If I learned one thing at Monitorama 2016 in Portland, Oregon, it’s this: it has never been easier to monitor your infrastructure. Not only have the tools come a long way in the last few years, but the community and perspectives on monitoring have rallied as well, by focusing on the people who build and use monitoring systems.
Here are some of the key observations I made at this year’s conference along with a few tips and recommendations:
- You can build the metrics infrastructure you need, right now. The last five years have produced a sea change in the improvement, coverage, and scaling of infrastructure monitoring software as tools have simultaneously shifted into more modern tooling and planning for cloud-scale.
- Dashboards and visualization. Dashboarding and visualization is helping to improve stability monitoring infrastructure tools. Aggregating monitored data in pluggable dashboards is becoming a more common and desirable state for operations professionals. Grafana deserves a special shout out for doing great work on presenting monitoring data to humans.
- Reduce noise, improve data, and boost the effectiveness of your operations people. Signal-to-noise-ratio affects the ability of your ops team to work on active products. Too many alerts are not actionable or are too frequent. Alert fatigue can lead directly to short- or long-term productivity loss or increase churn in your ops or on-call organizations. Be sure you’re getting the right alerts so you can effectively resolve situations that require the dramatic problem-solving and adaptive powers of the human brain! Do not waste your people! If your on-call team is getting too many alerts, you need to change your monitoring system so you’re getting the RIGHT alerts rather than ALL of them. On a similar note, be sure you regularly (monthly or quarterly) review your alerts. If you do this, you will likely remove alerts that no longer apply to existing systems or brainstorm a few alerts that could make your life easier and notify you of more relevant alert scenarios. This will dramatically reduce noise-y alerts, so that actionable and understandable data is clearly and immediately available to your operations people.

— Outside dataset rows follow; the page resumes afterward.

-- ==== Sys2Proof/Machine/Agents.lean ====
section
/-!
DEFINITION. The steps of the three agents: the execution unit (30_encoding.md R94), the host (00_scope.md R10) and
reset (70_reset_and_hazards.md R300), and the placing of a command for the unit (log 13).
-/

namespace Sys2Proof.Machine

/-- The unit's step when it is enabled (30_encoding.md R94): end initialisation, or decode the pending word and take its
fault or run it. With nothing pending the spec gives no step (log 11). -/
def unitStep (s : State) : Result :=
  match s.pend with
  | .none => .fault .busyWithNothingPending
  | .init => .next s.endInit
  | .command w =>
    match decode s.cfg.N w with
    | .error c => .next (s.raise c)
    | .ok i => exec i s

/-- The unit is enabled exactly when BUSY = 1 and FAULT = 0 (30_encoding.md R94). -/
def State.unitEnabled (s : State) : Bool := s.busy && !s.fault

/-- The unit's turn: its step when it is enabled, and nothing otherwise: the idle unit waits (60_exceptions.md R284) and
the fault state is quiescent (R273; log 3). -/
def unitTurn (s : State) : Result := if s.unitEnabled then unitStep s else .next s

/-- Reset: every piece of the machine's state at its reset value, whatever was pending (70_reset_and_hazards.md R300).
The model's own fields are not the machine's state and stay (log 17). -/
def resetAgent (s : State) : State :=
  { State.resetOf s.cfg with turns := s.turns, readData := s.readData, freeCount := s.freeCount }

/-- One move of one agent (00_scope.md R10). -/
def takeTurn : Turn → State → Result
  | .host a, s => .next (hostAccess a s)
  | .unit, s => unitTurn s
  | .reset, s => .next (resetAgent s)

/-- A command word placed as an accepted CMD write leaves it (10_state.md R33), with the unit enabled and next to
move (log 13). -/
def State.placeCommand (s : State) (w : CmdWord) : State :=
  { s.accept w with fault := false, cause := .none, turns := .unit :: s.turns }

end Sys2Proof.Machine
end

- Use the tools that meet your current scale. Premature optimization is still the devil. Gradually build the system you need. Investigate solutions: focus on composability, pluggability, and customizability. This will allow you to give the right tools to your developers and operations teams to solve the real problems or milestones you have to meet today. Do not spend your time implementing a vendored or internal solution that does not help you at your current scale. There are products out there that you can use to start solving problems the right way (with monitoring) today.
- Monitoring is a platform. Monitoring solutions need to be a platform to better adapt to the individual customers, users, developers, or management teams that use your solution. This will make it easier for the people using your monitoring tools, and especially your operations engineers, to focus their attention on urgent problems. Give your dev-team full ownership of their monitoring by providing them with a strong platform and great tools to use. Empower your users to understand and act more effectively on the monitored data you are producing.
- A final word: Monitoring tools are getting better. But people still need to be the center of progress in operations. It is time to start emphasizing that operations is the behaviors of people USING systems. Monitoring can make operations better as long as your tools help make the lives and jobs of operations professionals better. Be sure you work with vendors and colleagues who understand this; there is great work being done.